Perhaps someone from Gurobi Team can comment further?
Best regards
Jonasz0 -
Hi Alex,
In addition to what Jonasz already pointed out I have a few questions.
Adding developed constraints after a few iterations limits the search place and makes the initial gap 30 %, for say. And solution time decrease.
If too many constraints are added the model gets big and initial gap increases and solution time increases.
The gap can only increase when you add constraints which cut off the current incumbent or which make the dual bound flip from negative to positive or vice versa or to 0 (unless I am missing something). Is this possible with your constraints? If yes then, one possibility would be to set the SolutionLimit parameter as mentioned by Jonasz, retrieving the feasible point values via the X attribute and checking whether your constraints cut it off.

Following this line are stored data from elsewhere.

-- ==== Sys2Proof/Machine/Assembly.lean ====
section
/-! DEFINITION. Assembler syntax (30_encoding.md R58 to R60): the four syntax lines, from a line to the instruction (R59) and
back. There is no pseudo-instruction and no alias (R60). -/

namespace Sys2Proof.Machine

/-- A register operand as R58 spells it. -/
inductive AsmReg where
  /-- `f0` to `f31`. -/
  | fpr (n : Reg)
  /-- `r0` to `r31`. -/
  | gpr (n : Reg)
  /-- The bare digit `0`: the `RA0` operand with field value 0, where no register is read. -/
  | zero
  deriving DecidableEq, Repr

/-- An operand: a register, or a displacement with the base register in parentheses. -/
inductive AsmOperand where
  | reg (r : AsmReg)
  | disp (d : Int) (base : AsmReg)
  deriving DecidableEq, Repr

/-- A line of assembler text: the mnemonic, then the operands separated by commas. -/
structure AsmLine where
  mnemonic : Mnemonic
  operands : List AsmOperand
  deriving DecidableEq, Repr

/-- The `RA` field of an `[RA0]` operand (R58, R59). -/
def ra0Field : AsmReg → Option Reg
  | .gpr n => some n
  | .zero => some 0
  | .fpr _ => none

/-- The register field of an `[RA]` or `[RB]` operand. -/
def gprField : AsmReg → Option Reg
  | .gpr n => some n
  | .zero => none
  | .fpr _ => none

/-- The `d` field of a displacement: its low 16 bits; one outside -32768 to 32767 cannot be encoded (R59). -/
def dispField (d : Int) : Option (BitVec 16) :=
  if -32768 ≤ d ∧ d ≤ 32767 then some (BitVec.ofInt 16 d) else none

/-- From assembly to the instruction (R58, R59); none where the operands are not those of the mnemonic. -/
def assemble (l : AsmLine) : Option Instr :=
  match l.mnemonic, l.operands with
  | .stfd, [.reg (.fpr fs), .disp d base] =>
    match ra0Field base, dispField d with
    | some ra, some df => some (.stfd fs ra df)
    | _, _ => none
  | .stfdu, [.reg (.fpr fs), .disp d base] =>
    match gprField base, dispField d with
    | some ra, some df => some (.stfdu fs ra df)
    | _, _ => none
  | .stfdx, [.reg (.fpr fs), .reg a, .reg b] =>
    match ra0Field a, gprField b with
    | some ra, some rb => some (.stfdx fs ra rb)
    | _, _ => none
  | .stfdux, [.reg (.fpr fs), .reg a, .reg b] =>
    match gprField a, gprField b with
    | some ra, some rb => some (.stfdux fs ra rb)
    | _, _ => none
  | _, _ => none

/-- The `[RA0]` operand of a field value, 0 written as the bare digit (R58). -/
def ra0Operand (ra : Reg) : AsmReg := if ra = 0 then .zero else .gpr ra

/-- The line of an instruction (R58). -/
def disassemble : Instr → AsmLine
  | .stfd fs ra d => ⟨.stfd, [.reg (.fpr fs), .disp d.toInt (ra0Operand ra)]⟩
  | .stfdu fs ra d => ⟨.stfdu, [.reg (.fpr fs), .disp d.toInt (.gpr ra)]⟩
  | .stfdx fs ra rb => ⟨.stfdx, [.reg (.fpr fs), .reg (ra0Operand ra), .reg (.gpr rb)]⟩
  | .stfdux fs ra rb => ⟨.stfdux, [.reg (.fpr fs), .reg (.gpr ra), .reg (.gpr rb)]⟩

/-- The spelling of a mnemonic. -/
def mnemonicText : Mnemonic → String
  | .stfd => "stfd"
  | .stfdu => "stfdu"
  | .stfdx => "stfdx"
  | .stfdux => "stfdux"

/-- The spelling of a register (R58). -/
def regText : AsmReg → String
  | .fpr n => "f" ++ toString n.val
  | .gpr n => "r" ++ toString n.val
  | .zero => "0"

/-- The spelling of an operand (R58). -/
def operandText : AsmOperand → String
  | .reg r => regText r
  | .disp d base => toString d ++ "(" ++ regText base ++ ")"

/-- The text of a line (R58). -/
def lineText (l : AsmLine) : String :=
  mnemonicText l.mnemonic ++ " " ++ ", ".intercalate (l.operands.map operandText)

end Sys2Proof.Machine
end

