-- ==== Sys2Proof/Certificates/Slice0/Obligations.lean ====
section
/-! DEFINITION. The statements for the provers. -/

open Sys2Proof Sys2Proof.Machine

/-! ### Encoding -/

/-- Decoding an encoded instruction gives it back, for every instruction with every operand value, under both settings of
`XFORM_BIT31_POLICY`; the invalid forms decode too (30_encoding.md R50 to R55). -/
def Obligations.DecodeOfEncodeIsTheInstruction : Prop :=
  ∀ (p : Bit31Policy) (i : Instr), decodeWord p (encode i) = .instr i

/-- Under the default policy a word that decodes to an instruction is that instruction's one encoding: no bit of a word is
dropped (30_encoding.md R45, R46, R50 to R54). -/
def Obligations.EachInstructionHasOneWord : Prop :=
  ∀ (w : Word) (i : Instr), decodeWord .refuse w = .instr i ↔ w = encode i

/-- 30_encoding.md R50 to R53: which words decode as which instruction and which field values are valid. The fields are
written by R47's shifts and masks, which the spec derives from the tables of R45 and R46; `d` is the raw field. -/
def Obligations.DecodingReadsEveryField : Prop :=
  (∀ (p : Bit31Policy) (w : Word) (fs ra : Reg) (d : BitVec 16),
    decodeWord p w = .instr (.stfd fs ra d) ↔
      w &&& 0xFC000000#32 = 0xD8000000#32 ∧ fs.val = (w.toNat >>> 21) &&& 0x1F ∧ ra.val = (w.toNat >>> 16) &&& 0x1F ∧
        d.toNat = w.toNat &&& 0xFFFF) ∧
  (∀ (p : Bit31Policy) (w : Word) (fs ra : Reg) (d : BitVec 16),
    decodeWord p w = .instr (.stfdu fs ra d) ↔
      w &&& 0xFC000000#32 = 0xDC000000#32 ∧ fs.val = (w.toNat >>> 21) &&& 0x1F ∧ ra.val = (w.toNat >>> 16) &&& 0x1F ∧
        d.toNat = w.toNat &&& 0xFFFF) ∧
  (∀ (w : Word) (fs ra rb : Reg),
    decodeWord .refuse w = .instr (.stfdx fs ra rb) ↔
      (w.toNat >>> 26) &&& 0x3F = 31 ∧ (w.toNat >>> 1) &&& 0x3FF = 727 ∧ w.toNat &&& 0x1 = 0 ∧
        fs.val = (w.toNat >>> 21) &&& 0x1F ∧ ra.val = (w.toNat >>> 16) &&& 0x1F ∧ rb.val = (w.toNat >>> 11) &&& 0x1F) ∧
  (∀ (w : Word) (fs ra rb : Reg),
    decodeWord .refuse w = .instr (.stfdux fs ra rb) ↔
      (w.toNat >>> 26) &&& 0x3F = 31 ∧ (w.toNat >>> 1) &&& 0x3FF = 759 ∧ w.toNat &&& 0x1 = 0 ∧
        fs.val = (w.toNat >>> 21) &&& 0x1F ∧ ra.val = (w.toNat >>> 16) &&& 0x1F ∧ rb.val = (w.toNat >>> 11) &&& 0x1F) ∧
  (∀ (w : Word), (w.toNat >>> 26) &&& 0x3F = 54 ↔ w &&& 0xFC000000#32 = 0xD8000000#32) ∧
  (∀ (w : Word), (w.toNat >>> 26) &&& 0x3F = 55 ↔ w &&& 0xFC000000#32 = 0xDC000000#32) ∧
  (∀ (w : Word), ((w.toNat >>> 26) &&& 0x3F = 31 ∧ (w.toNat >>> 1) &&& 0x3FF = 727 ∧ w.toNat &&& 0x1 = 0) ↔
    w &&& 0xFC0007FF#32 = 0x7C0005AE#32) ∧
  (∀ (w : Word), ((w.toNat >>> 26) &&& 0x3F = 31 ∧ (w.toNat >>> 1) &&& 0x3FF = 759 ∧ w.toNat &&& 0x1 = 0) ↔
    w &&& 0xFC0007FF#32 = 0x7C0005EE#32) ∧
  (∀ (fs ra : Reg) (d : BitVec 16), (Instr.stfd fs ra d).wellFormed = true ∧
    ((Instr.stfdu fs ra d).wellFormed = true ↔ ra ≠ 0)) ∧
  (∀ (fs ra rb : Reg), (Instr.stfdx fs ra rb).wellFormed = true ∧
    ((Instr.stfdux fs ra rb).wellFormed = true ↔ ra ≠ 0))

/-- 30_encoding.md section 4 (R54, the spec's own decision D3, notes/assumptions/9.md), both settings of
`XFORM_BIT31_POLICY`: under `refuse` the words of the two X forms with bit 31 = 1 decode as neither and the step is
`refuse(reserved_bit31)` (at the last program counter line 1 of R62 comes first, notes/assumptions/23.md); under `ignore` the
mask is `0xFC0007FE` and the step is that of the word with the bit 0; CR is written in neither. -/
def Obligations.Bit31IsRefusedOrIgnored : Prop :=
  (∀ (w : Word), w &&& 0xFC0007FF#32 = 0x7C0005AF#32 ∨ w &&& 0xFC0007FF#32 = 0x7C0005EF#32 →
    (decodeWord .refuse w = .reservedBit31) ∧
    (∀ (s : State), s.pc.toNat % 4 = 0 → fetchWord s = some w →
      (s.params.bit31Policy = .refuse → s.pc ≠ 0xFFFFFFFC#32 → step s = .refused .reservedBit31) ∧
      (s.params.bit31Policy = .ignore →
        ∃ i, decodeWord .refuse (w - 1#32) = .instr i ∧ decodeWord .ignore w = .instr i ∧ step s = exec i s ∧
          ∀ t, step s = .next t → t.cr = s.cr))) ∧
  (∀ (w : Word), (∃ fs ra rb, decodeWord .ignore w = .instr (.stfdx fs ra rb)) ↔
    w &&& 0xFC0007FE#32 = 0x7C0005AE#32) ∧
  (∀ (w : Word), (∃ fs ra rb, decodeWord .ignore w = .instr (.stfdux fs ra rb)) ↔
    w &&& 0xFC0007FE#32 = 0x7C0005EE#32)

Could you implement your constraints as user cuts of lazy constraints?
I mean is there a function that returns the initial gap without actually solving it?
No, there is no such function, because one has to have a feasible point and a dual bound to compute a gap. This is not possible without at least partially solving the model. You could implement a MIPNODE callback, retrieve the dual and primal bounds and compute the mipgap within the callback. Alternatively, you could use the MESSAGE callback and extract the MIPGap printed by Gurobi from a given log line.